Government to ease restrictions on low-cost pensions
Workers will find it easier to build up their retirement pots, as the Government plans to ease rules around its new pension scheme.
Pensions Minister Steve Webb says the Government will introduce laws "as soon as time allows" to lift restrictions placed on the National Employment Savings Trust (Nest), which was set up to smooth the automatic enrolment of workers into pension schemes.
From 2018, all employers will have to offer workplace pensions, and Nest was set up as a low-cost option for firms to use in providing them.
Webb said he would legislate to raise the £4,500 annual contribution limit into Nest from 2017, in time for an increase in minimum contributions to pension schemes
Minimum contribution levels are currently set at 2% of earnings.
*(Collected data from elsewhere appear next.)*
-- ==== Sys2Proof/Machine/Clocks.lean ====
section
/-! DEFINITION. Clocks.lean: the rows of PLLs, roods, stretches, the global time counter and its discipline (spec/07). -/
namespace Sys2Proof.Machine

/-! ## PLLs and references (R209 to R212) -/

/-- The hub bundle of a die that takes marks (R209). -/
def hubBundle (site : Nat) : Nat := if site < 0x40 then 436 + (site - 0x20) else 448 + (site - 0x40)

/-- The tone of a die's hub bundle stands on λ16: that channel carries the service stream (spec/05 R153, R165). -/
def toneOn16 (s : State) (site : Nat) : Bool :=
  let c := mget s.pho.chans {} (hubBundle site * 32 + 16)
  decide (site < siteLH) && c.st == 4 && c.lane == 17
/-- The reference in use (R209, R238): the hub's tone is named by the wavelength that carries it. -/
def refNow (s : State) (site : Nat) : Nat :=
  let d := dieClk s site
  if d.ref < 2 then b2n (toneOn16 s site) else d.ref
/-- The path delay in use (R227). -/
def delayNow (s : State) (site : Nat) : Option Nat :=
  if toneOn16 s site then (dieClk s site).delay16 else (dieClk s site).delay17

/-- The roods of a die that have not yet started begin at 0 (R216). -/
def startRoods (site : Nat) (s : State) : State :=
  (roodsOf site).foldl (fun s i => if (mfind s.clk.roods (site * 16 + i)).isSome then s else setRood s site i {}) s

/-- A die whose root PLL has locked for the first time since power-up (R210, R212, R221, R223): both PLLs are locked and A drives; SLOW counts on, its
period in progress the same part done; TIME starts, and GTC counts from 0 until the die's step; the hub's resumes from the always-on domain (R234). -/
def lockDie (site : Nat) (s : State) : State :=
  let d := dieClk s site
  let kh := site == siteKH
  startRoods site (setDie s site { d with
    locked := true, osc := false, slowPhase := if d.osc then d.slowPhase * 32 / 1000000 else d.slowPhase, timeRun := true, aligned := true
    pllA := {}, pllBeta := {}, pllB := false, unlocked := false
    ref := if decide (siteLH ≤ site) then 3 else 0
    gtc := if kh then s.aon.gtc else 0, frac := 0, corr := 0, stepped := kh, hold := true })

/-- ROOT_PLL_FIRST_LOCK (R212): SLOW moves to ROOT, TIME and the roods start, every crossing is aligned once (R221). A die that is off has no
PLL (R234). -/
def rootPllFirstLockEff (site : Nat) (s : State) : State :=
  if (dieClk s site).locked || !(sitesOf s.pkg.part).contains site || (decide (2 ≤ s.pkg.power) && !s.pkg.starting) then s
  else lockDie site s

/-- The PLL that drives the tree, and the other one (R210). -/
def activePll (d : DieClk) : Pll := if d.pllB then d.pllBeta else d.pllA
def otherPll (d : DieClk) : Pll := if d.pllB then d.pllA else d.pllBeta
def setActive (d : DieClk) (p : Pll) : DieClk := if d.pllB then { d with pllBeta := p } else { d with pllA := p }
def setOther (d : DieClk) (p : Pll) : DieClk := if d.pllB then { d with pllA := p } else { d with pllBeta := p }
/-- A PLL holds lock. -/
def Pll.holds (p : Pll) : Bool := p.lost.isNone && !p.failed
/-- The standby stands ready (R210). -/
def standbyHolds (d : DieClk) : Bool := d.locked && (otherPll d).holds
/-- The source of a die's clock events (R242). -/
def clkSrc (s : State) (site : Nat) : Nat := if site = siteKH then mpSrc s else site

/-- PLL_LOSS_OF_LOCK (R210): `cause` 0 phase, 1 frequency. The tree is switched to the standby; without one the frequency is held. -/
def pllLossOfLockEff (site cause : Nat) (s : State) : State :=
  let d := dieClk s site
  if !d.locked || d.unlocked then s
  else
    let e := setActive d { activePll d with lost := some s.now, cause := cause }
    if standbyHolds d then
      let e := { e with pllB := !d.pllB }
      emit (clkSrc s site) Ev.pllSwitch [site, b2n e.pllB, cause] (setDie s site e)
    else setDie s site { e with unlocked := true }

/-- A PLL being relocked has lost lock at least `ns` ago and has not been given up. -/
def lostSince (now ns : Nat) (p : Pll) : Bool := !p.failed && p.lost.any (fun t => decide (t + ns ≤ now))

/-- PLL_STANDBY_READY (R210): the relocked PLL has held lock for 10 s and becomes the standby. Where neither held lock, the first one drives the tree
again, the one that drove it before the other (DESIGN CHOICE, log 49). -/
def pllStandbyReadyEff (site : Nat) (s : State) : State :=
  let d := dieClk s site
  let back (p : Pll) : Pll := { p with lost := none }
  if d.unlocked then
    if lostSince s.now 10000000000 (activePll d) then setDie s site (setActive { d with unlocked := false } (back (activePll d)))
    else if lostSince s.now 10000000000 (otherPll d) then
      let e := setOther d (back (otherPll d))
      setDie s site { e with unlocked := false, pllB := !d.pllB }
    else s
  else if lostSince s.now 10000000000 (otherPll d) then setDie s site (setOther d (back (otherPll d)))
  else s

/-- PLL_FAIL (R210): a PLL has not relocked within 1 s. -/
def pllFailEff (site : Nat) (s : State) : State :=
  let d := dieClk s site
  let gone (p : Pll) : Pll := { p with failed := true }
  let ev (cause : Nat) (e : DieClk) : State := emit (clkSrc s site) Ev.pllFail [site, b2n e.pllB, cause] (setDie s site e)
  if lostSince s.now 1000000000 (otherPll d) then ev (otherPll d).cause (setOther d (gone (otherPll d)))
  else if lostSince s.now 1000000000 (activePll d) then ev (activePll d).cause (setActive d (gone (activePll d)))
  else s

/-- A die holds over (R229): GTC_HOLD set and GTC_HOLDOVER emitted with its cause. -/
def gtcHoldover (site cause : Nat) (s : State) : State :=
  let d := dieClk s site
  if d.hold || site == siteKH then s else emit site Ev.gtcHoldover [site, cause] (setDie s site { d with hold := true, corr := 0 })

/-- A die whose references come by light. -/
def litDie (site : Nat) : Bool := decide (site < siteLH)
/-- The service stream of a bundle is up. -/
def serviceUp (s : State) (b : Nat) : Bool := !(mget s.pho.bundles {} b).serviceLost
/-- The bundle whose service framing a die's reference falls back to: the lowest-numbered one that comes in from a KC die and whose service stream is
up (R165). -/
def peerFraming (s : State) (site : Nat) : Option Nat :=
  let ep := if site < 0x40 then site - 0x20 else 16 + (site - 0x40)
  (List.range 452).find? (fun b => bDst b == ep && decide (bSrc b < 12) && bundleOn s.pkg.part b && serviceUp s b)

/-- REF_FALLBACK (R211, R165): the hub tone is lost with its bundle's service stream, and the PLL takes a peer's service framing. A die that has lost
every reference (REF 4) does not take one that comes up later: only the hub tone ends it (DESIGN CHOICE, log 43: R211 names no such change). -/
def refFallbackEff (site : Nat) (s : State) : State :=
  let d := dieClk s site
  if !litDie site || !d.locked || decide (1 < d.ref) || serviceUp s (hubBundle site) || (peerFraming s site).isNone then s
  else gtcHoldover site 2 (emit site Ev.refFallback [site, refNow s site, 2] (setDie s site { d with ref := 2 }))

/-- REF_RESTORED (R211, R165): 10 ms after the hub tone reappears. -/
def refRestoredEff (site : Nat) (s : State) : State :=
  let d := dieClk s site
  if !litDie site || !d.locked || decide (d.ref < 2) || !serviceUp s (hubBundle site)
    || decide (s.now < (mget s.pho.bundles {} (hubBundle site)).upAt + 10000000) then s
  else
    emit site Ev.refRestored [site, d.ref, b2n (toneOn16 s site)] (setDie s site { d with ref := 0 })

/-- REF_LOST (R211, R212): no usable input; a die that has never locked is held out of service. -/
def refLostEff (site : Nat) (s : State) : State :=
  let d := dieClk s site
  if !d.locked then
    if litDie site && s.pkg.present.contains site && !s.pkg.heldOut.contains site then
      emit (clkSrc s site) Ev.refLost [site, 4, 4] { s with pkg := { s.pkg with heldOut := addOnce s.pkg.heldOut site } }
    else s
  else if d.ref = 4 ∨ (litDie site && (serviceUp s (hubBundle site) || (peerFraming s site).isSome)) = true then s
  else emit (clkSrc s site) Ev.refLost [site, refNow s site, 4] (setDie s site { d with ref := 4 })

/-- REFCLK_RETURN (R211): the KH root PLL leaves holdover. -/
def refclkReturnEff (s : State) : State :=
  let d := dieClk s siteKH
  if d.locked && d.ref == 4 then
    let e := { d with ref := 3 }
    setDie s siteKH (if d.unlocked && !(activePll d).failed then setActive { e with unlocked := false } { activePll d with lost := none } else e)
  else s

/-! ## Stretches and frequency changes (R217 to R220) -/

/-- The instance of the rood counters (spec/16 R447). -/
def roodInst (site id : Nat) : Nat := site + 256 * id

/-- The period that a trip stretches (R217): the next that begins at least 2 ROOT cycles later. -/
def tripPeriod (key : Nat) (r : Rood) : Nat := if r.phase + 2 ≤ periodLen key r then periodNo r + 1 else periodNo r + 2
/-- The stretched periods among the 63 before a period (R218). -/
def recentStretches (r : Rood) (n : Nat) : Nat := (r.stretches.filter (fun c => decide (n < c + 64))).length

/-- A denied stretch (R218): counted, reported once a second, and in a cluster rood the clock steps down and is held. -/
def stretchDenied (site id : Nat) (r : Rood) (s : State) : State :=
  let g := (gtcOf s site).toNat
  let den := inLastSecond g r.denials
  let sec := g / 16000000000
  let first := r.deniedSec != some sec
  let cur := limitDiv r (targetDiv r)
  let r' := { r with denials := den, deniedSec := some sec }
  let r'' := if isClusterRood site id then
      { r' with holdUntil := some (s.now + 10000000)
                heldDiv := if 3 ≤ cur then r'.heldDiv else some (cur + 1)
                cause := if 3 ≤ cur then r'.cause else 1 }
    else r'
  let s := bump 0x2002 (roodInst site id) 1 (setRood s site id r'')
  if first then emitRood (clkSrc s site) id Ev.stretchDenied [site, id, den.length] s else s

/-- DROOP_TRIP (R217, R218): ignored while the rood is stopped (R220). A period is stretched at most once; of 64 in a row at most 4 are. -/
def droopTripEff (site id : Nat) (s : State) : State :=
  let r := rood s site id
  let n := tripPeriod (site * 16 + id) r
  if !(roodsOf site).contains id || !(dieClk s site).locked || r.stopped || r.gated || stretched r n then s
  else if recentStretches r n < 4 then
    bump 0x2001 (roodInst site id) 1 (setRood s site id { r with stretches := (n :: r.stretches).take 4 })
  else stretchDenied site id r s

/-- ROOD_HOLD_EXPIRY (R218): 10 ms without a denied stretch; back to the set frequency in one change. -/
def roodHoldExpiryEff (site id : Nat) (s : State) : State :=
  let r := rood s site id
  if r.holdUntil.all (fun t => decide (s.now < t)) then s
  else setRood s site id { r with holdUntil := none, heldDiv := some (limitDiv r r.setDiv), cause := 1 }

/-- ROOD_STOP (R220): the rood completes the period in progress and stops to load the held ROOD_DIV. For an increase its supply has been raised. -/
def roodStopEff (site id : Nat) (s : State) : State :=
  let r := rood s site id
  match r.heldDiv with
  | none => s
  | some d =>
    if !isClusterRood site id || r.stopped || r.gated then s
    else
      let r := if r.phase = 0 then r else endPeriod r
      setRood s site id { r with stopped := true, heldDiv := none, loading := some d, supply := min r.supply d }

/-- ROOD_FREQ (R220): the rood restarts at the new frequency with its cycle counter unchanged. After a decrease its supply is lowered. -/
def roodFreqEff (site id : Nat) (s : State) : State :=
  let r := rood s site id
  match r.loading with
  | none => s
  | some d =>
    if !r.stopped then s
    else emitRood site id Ev.roodFreq [site, id, pairArg r.div d, r.cause]
      (setRood s site id { r with stopped := false, div := d, loading := none, supply := d })

/-! ## Global time (R223 to R232) -/

/-- The dies that take marks on a part. -/
def markDies (part : Nat) : List Nat := ((List.range (stacksOf part)).map siteKC) ++ ((List.range (tilesOf part)).map siteLT)

/-- TIME_MARK_RECEIVED (R226, R228, R229): a mark reaches a die, on its own hub bundle's service stream or by relay, with the
GTC latched for the frame. -/
def timeMarkReceivedEff (site : Nat) (m : Mark) (own : Bool) (latched : BitVec 64) (s : State) : State :=
  let d := dieClk s site
  let delay := delayNow s site
  let fresh := match d.lastMseq with
    | none => true
    | some q => newer 16 m.mseq q
  if !own || !fresh || m.reserved != 0 || !d.timeRun || d.ref == 2 || site == siteKH then s
  else
    match delay with
    | none => s
    | some dl =>
      let target := m.frameGtc + BitVec.ofNat 64 dl
      let off : Int := (target - latched).toInt
      let d1 := { d with lastMseq := some (m.mseq % 2 ^ 16), markAt := some s.now, rate := m.rate, offset := clampI (-32767) 32767 off }
      if !d.stepped then
        let g := target + (d.gtc - latched)
        emit site Ev.gtcStep [site, d.gtc.toNat, g.toNat]
          (setDie s site { d1 with gtc := g, stepped := true, hold := false, corr := 0 })
      else
        setDie s site { d1 with
          corr := off
          hold := d.hold && !decide (-8 ≤ off ∧ off ≤ 8) }

/-- DELAY_ECHO (R227): half of the round trip less the echo turnaround, for lambda 17 or lambda 16. -/
def delayEchoEff (site roundTrip turnaround : Nat) (lambda16 : Bool) (s : State) : State :=
  let d := dieClk s site
  if !d.timeRun || site == siteKH then s else
    let v := some ((roundTrip - turnaround) / 2)
    setDie s site (if lambda16 then { d with delay16 := v } else { d with delay17 := v })

/-- GTC_HOLDOVER (R229): `cause` 0 stream lost, 1 relay only, 2 fallback reference. -/
def gtcHoldoverEff (site cause : Nat) (s : State) : State := if (dieClk s site).timeRun then gtcHoldover site cause s else s

/-- TIME_CFG's sources. -/
def primarySrc (s : State) : Nat := bitsN (cfgEff s 4 0) 20 4
def fallbackSrc (s : State) : Nat := bitsN (cfgEff s 4 0) 16 4

/-- The hub's source in use, and whether it is locked; GTC_HOLD of the hub is 1 while it is not (R238). -/
def setSource (src : Nat) (locked : Bool) (s : State) : State :=
  let s := { s with clk := { s.clk with hub := { s.clk.hub with src := src, locked := locked } } }
  setDie s siteKH { dieClk s siteKH with hold := !locked }

/-- The primary source has held lock for 10 s. -/
def primaryHeld (s : State) : Bool := s.clk.hub.primaryLockAt.any (fun t => decide (t + 10000000000 ≤ s.now))
/-- The primary source has not locked within 10 s of start, or has been lost for 1 s. Free running (source 0) never counts as locked (DESIGN CHOICE, log 43: R230 does not
say whether it does). -/
def primaryGone (s : State) : Bool :=
  let h := s.clk.hub
  h.primaryLockAt.isNone && (match h.primaryLostAt with
    | some t => decide (t + 1000000000 ≤ s.now)
    | none => h.startAt.any (fun t => decide (t + 10000000000 ≤ s.now)))
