-- ==== Sys2Proof/Machine/PinEvents.lean ====
section
/-! DEFINITION. PinEvents.lean: the control lands, the always-on domain and its comparators, and the test access port (spec/13
R397; spec/16 R460; spec/17 R467 to R471). -/
namespace Sys2Proof.Machine

/-- PWR_STATE's cause: 0 command, 1 wake input, 2 trip (R398). -/
def pwrState (old new cause : Nat) (s : State) : State := emitMp Ev.pwrState [old, new, cause] s

/-- ALWAYS_ON_DOMAIN_UP (spec/17 R469): VIN12 is applied; the domain counts GTC from 0. -/
def alwaysOnDomainUpEff (s : State) : State :=
  if s.aon.up then s else { s with pins := { s.pins with vin12 := true }, aon := { ({} : Aon) with up := true } }

/-- VIN12_REMOVAL (R467): the whole package loses power, and the always-on domain is cleared. -/
def vin12RemovalEff (s : State) : State :=
  { enterOff false s with pins := { s.pins with vin12 := false, pwrgd := false }, aon := {} }

/-- PWRGD_FALL (R470). -/
def pwrgdFallEff (s : State) : State := { enterOff false s with pins := { s.pins with pwrgd := false } }

/-- HWRST_ASSERT (R467, R470): to OFF, and the hold of latched trips is released. -/
def hwrstAssertEff (s : State) : State :=
  let s := enterOff false s
  { s with pins := { s.pins with hwrst := true }, aon := { s.aon with holdOff := false } }

/-- AON_TRIP's argument words: comparator (0 inlet, 1 hot-spot, 2 VIN12 window, 3 wake input), state at the trip, latched. -/
def aonTrip (c st : Nat) (latched : Bool) (s : State) : State := emitMp Ev.aonTrip [c, st, b2n latched] s

/-- A trip noted: reported when it occurs, or kept for the wake or the next start (R397). -/
def noteTrip (c : Nat) (s : State) : State :=
  if s.pkg.power < 2 then aonTrip c s.pkg.power false s
  else { s with aon := { s.aon with report := s.aon.report ++ [(c, s.pkg.power)] } }

/-- COOLANT_INLET_TRIP (R397): in RUN and IDLE every thermal cap falls to 140 W by hardware. -/
def coolantInletTripEff (s : State) : State :=
  if !s.aon.up || s.aon.inletTrip then s else
    let s := noteTrip 0 { s with aon := { s.aon with inletTrip := true } }
    if s.pkg.power < 2 then capsDown s else s

/-- HOT_SPOT_TRIP (R397): in RUN and IDLE the package enters OFF, latched; in OFF it is recorded, and latched. -/
def hotSpotTripEff (s : State) : State :=
  if !s.aon.up || s.pkg.power == 2 then s
  else
    let st := s.pkg.power
    let s := if st < 2 then enterOff false s else s
    { s with aon := { s.aon with latchHot := true, holdOff := true, report := s.aon.report ++ [(1, st)] } }

/-- VIN12_WINDOW_TRIP (R397): the caps at once; the window's trip is latched and reported at the next start. -/
def vin12WindowTripEff (s : State) : State :=
  if !s.aon.up || s.aon.vinTrip then s else
    let aon := { s.aon with vinTrip := true, vinTripAt := s.now, latchVin := true, holdOff := true
                            report := s.aon.report ++ [(2, s.pkg.power)] }
    let s := { s with aon := aon }
    if s.pkg.power < 2 then capsDown s else s

/-- VIN12_TRIP_TIMEOUT (R397): a trip that lasts 10 ms takes the package to OFF. -/
def vin12TripTimeoutEff (s : State) : State :=
  if !s.aon.vinTrip || decide (2 ≤ s.pkg.power) || decide (s.now < s.aon.vinTripAt + 10000000) then s else enterOff false s

/-- Wake is held while a comparator is tripped (R388). -/
def wakeHeld (s : State) : Bool := s.aon.inletTrip || s.aon.vinTrip

/-- COMPARATOR_CLEAR (R388, R397): `vin` names the VIN12 window, otherwise the coolant inlet. -/
def comparatorClearEff (vin : Bool) (s : State) : State :=
  if vin then { s with aon := { s.aon with vinTrip := false } } else { s with aon := { s.aon with inletTrip := false } }

/-- A wake by the wake input is to start as soon as no comparator holds it (R388, R471). -/
def wakeAsked (s : State) : State :=
  let s := noteTrip 3 s
  { s with aon := { s.aon with wakeCause := 2 }
           pkg := { s.pkg with transition := some (s.pkg.transition.getD (2 ^ 16, 0)) } }

/-- WAKE_IN_EDGE (R397, R471): counted in RUN and IDLE, a wake in DEEP, reported on that wake; ignored in OFF. -/
def wakeInEdgeEff (s : State) : State :=
  if !s.aon.up || s.pkg.power == 3 then s
  else if s.pkg.power = 2 then wakeAsked s
  else noteTrip 3 { s with aon := { s.aon with wakeCount := s.aon.wakeCount + 1 } }

/-! ## The test access port (R460) -/

/-- IDCODE. -/
def idcode (s : State) : BitVec 32 :=
  BitVec.ofNat 32 (revOf s siteKH % 16 * 2 ^ 28 + (if s.pkg.part = 2 then 0x1200 else 0x4800) * 2 ^ 12
    + Config.manufacturerId.toNat * 2 + 1)

/-- JTAG_INSTRUCTION (R460): 0 IDCODE, 1 BYPASS, 2 SAMPLE/PRELOAD act in every state; 3 EXTEST, 4 CLAMP and 5 HIGHZ act
while HWRST# is asserted and otherwise as BYPASS; a private instruction (6 and above) acts only in production test mode,
where the spec does not give its effect, and otherwise as BYPASS. -/
def jtagInstruction (i : Nat) (s : State) : Host.Outcome State Fault Refusal :=
  let act (j : Nat) : Host.Outcome State Fault Refusal :=
    let s := { s with obs := { s.obs with tap := j } }
    .next (if j = 0 then send (.tap (idcode s)) s else s)
  if i ≤ 2 then act i
  else if i ≤ 5 then act (if s.pins.hwrst then i else 1)
  else if s.pins.testSampled then .refused .privateTestInstruction
  else act 1

end Sys2Proof.Machine
end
But as auto-enrolment progresses contribution levels will rise to 5% of earnings from October 2017 and 8% the following year.
The Government will also ease rules so that people can transfer existing pensions into Nest, to help them build up one big pot.
MPs on the Work and Pensions Select Committee recently said caps on annual contributions into Nest and a ban on transfers in and out of the scheme should be scrapped "as a matter of urgency"
Around 10 million workers will be placed in workplace pensions as part of the Government's plans to tackle the retirement saving crisis.
The auto-enrolment process began with larger firms last October, and all employers will be brought into the reforms by February 2018.